An Australian nuclear industry still on the table for Malcolm Turnbull
29th Oct 2015
Malcolm Turnbull has left open the prospect of a ground-to-ground nuclear industry cycle in Australia with uranium mined and processed in Australia, converted to fuel rods for use abroad in reactors, and then returned to Australia for safe storage.
The comments, which also included in-principle support for increasing the 10 per cent Goods and Services Tax, came in wide-ranging interviews on Adelaide radio during which he aired the first signs of impatience at being grilled on the way he replaced Tony Abbott as Prime Minister in mid-September.
Prime Minister Malcolm Turnbull and Dr Alan Finkel. Photo: Andrew Meares
Advertisement”On nuclear power, I commend Jay Weatherill for having the royal commission, I think it’s good that he has done that,” Mr Turnbull told 5AA.
He said many Australians had a view which he described as “perfectly reasonable” that said “we have got the uranium, we mine it, why don’t we process it, turn it into the fuel rods, lease it to people overseas, when they are done, we bring them back and we have got stable, very stable geology in remote locations and a stable political environment”.
“That is a business that you could well imagine here,” Mr Turnbull said.
“Would we ever have a nuclear power station in Australia or like the French do, dozens of nuclear power stations? I would be a bit sceptical about that and I am not talking about the politics … we have so much other affordable sources of energy, … but playing that part in the nuclear fuel cycle I think, is something that is worth looking at closely.”
On the GST, Mr Turnbull confirmed an increase was likely to form part of his government’s re-election pitch to voters in 2016 but that it would come with strings attached, including new obligations for state governments to find savings and improve service delivery.
“Changes to the GST should be on the table but the idea that state governments can just say we’re not going to do anything about making our hospitals more efficient or our schools more efficient, we just want to put our hand up for more money … ” he said.
With the narrow South Australian economy under threat from the closure of Holden and related automotive sector jobs, Mr Turnbull was keen to talk about his favourite subject while on the road: innovation.

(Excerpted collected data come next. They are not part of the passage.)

-- ==== Sys2Proof/Machine/Sha.lean ====
section
/-!
DEFINITION. SHA-256, whose digests extend the measurement registers (R399). Its constants are computed from the primes as the
standard defines them: the leading fraction bits of cube roots and square roots.
-/

namespace Sys2Proof.Machine

/-- The largest `x` below `2 ^ n` above `lo` whose power `k` is at most `m`, found bit by bit. -/
def rootBits (k m : Nat) : Nat → Nat → Nat
  | 0, lo => lo
  | n + 1, lo => rootBits k m n (if (lo + 2 ^ n) ^ k ≤ m then lo + 2 ^ n else lo)

/-- The first 32 fraction bits of the root of order `k` of a number below 512. -/
def rootFraction (k p : Nat) : BitVec 32 := BitVec.ofNat 32 (rootBits k (p * 2 ^ (32 * k)) 40 0)

/-- The primes below 312, of which there are 64. -/
def smallPrimes : List Nat :=
  (List.range 312).filter (fun p => decide (2 ≤ p) && ((List.range 18).filter (fun d => decide (2 ≤ d ∧ d < p))).all (fun d => p % d != 0))

/-- A sum modulo 2 of a word turned right by three distances. -/
def turned (x : BitVec 32) (i j k : Nat) : BitVec 32 := x.rotateRight i ^^^ x.rotateRight j ^^^ x.rotateRight k

/-- A sum modulo 2 of a word turned right by two distances and shifted right by a third. -/
def mixed (x : BitVec 32) (i j k : Nat) : BitVec 32 := x.rotateRight i ^^^ x.rotateRight j ^^^ x >>> k

/-- The words of a byte string, most significant byte first. -/
def bigWords (bs : List Byte) : List (BitVec 32) :=
  (List.range (bs.length / 4)).map (fun i => BitVec.ofNat 32 (leVal ((bs.drop (4 * i)).take 4).reverse))

/-- A byte string filled up to whole blocks of 64 bytes, with its length in bits at the end. -/
def blocked (m : List Byte) : List Byte :=
  let tail := (leBytes 8 (8 * m.length)).reverse
  m ++ 0x80 :: List.replicate (63 - (m.length + 8) % 64) 0 ++ tail

/-- The words of a round's schedule so far, the latest first: the next one is put before them. -/
def nextWord (ws : List (BitVec 32)) : List (BitVec 32) :=
  let w (i : Nat) := ws.getD (i - 1) 0
  (w 16 + mixed (w 15) 7 18 3 + (w 7 + mixed (w 2) 17 19 10)) :: ws

/-- The words that a block is worked through with: its own 16 and 48 more. -/
def blockWords (b : List (BitVec 32)) : List (BitVec 32) := ((List.range 48).foldl (fun ws _ => nextWord ws) b.reverse).reverse

/-- The two columns of a block's work, the latest word of each first. -/
structure Columns where
  left  : List (BitVec 32)
  right : List (BitVec 32)

/-- A round puts one word on each column: `x` is the schedule's word with its constant added. -/
def Columns.round (c : Columns) (x : BitVec 32) : Columns :=
  let l (i : Nat) := c.left.getD i 0
  let r (i : Nat) := c.right.getD i 0
  let choice := r 2 ^^^ (r 0 &&& (r 1 ^^^ r 2))
  let most := (l 0 &&& l 1) ||| (l 2 &&& (l 0 ||| l 1))
  let t := x + r 3 + choice + turned (r 0) 6 11 25
  ⟨(most + turned (l 0) 2 13 22 + t) :: c.left, (l 3 + t) :: c.right⟩

/-- The eight chaining words after a block. -/
def chain (h : List (BitVec 32)) (b : List (BitVec 32)) : List (BitVec 32) :=
  let xs := List.zipWith (fun p w => rootFraction 3 p + w) smallPrimes (blockWords b)
  let c := xs.foldl Columns.round ⟨h.take 4, h.drop 4⟩
  List.zipWith (· + ·) h (c.left.take 4 ++ c.right.take 4)

/-- The chaining words after the blocks of a word string, `n` at most. -/
def chainAll : Nat → List (BitVec 32) → List (BitVec 32) → List (BitVec 32)
  | 0, h, _ => h
  | n + 1, h, ws => chainAll n (chain h (ws.take 16)) (ws.drop 16)

/-- The SHA-256 digest of a byte string: 32 bytes. -/
def sha256 (m : List Byte) : List Byte :=
  let ws := bigWords (blocked m)
  (chainAll (ws.length / 16) ((smallPrimes.take 8).map (rootFraction 2)) ws).flatMap (fun w => (leBytes 4 w.toNat).reverse)

end Sys2Proof.Machine
end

Which is why he expressed frustration at the end of his 891-ABC interview for what he said was too much focus on political intrigue and not enough attention on policy.
“And we’re almost out of time Prime Minister, I’m sorry, I apologise,” said one of the two morning hosts.
“Well, you shouldn’t have spent so much time asking me about leadership matters and (Nick) Xenophon, we could’ve talked about innovation and jobs,” replied a clearly annoyed Mr Turnbull.
Host: “Well, come back on after 8.30?”.
Mr Turnbull: “Your listeners are saying, ‘Matt and Dave, wasting your time on politics’ – I want to know about the jobs of the future. The Prime Minister is here to talk about it and all you want to do is talk about politics.”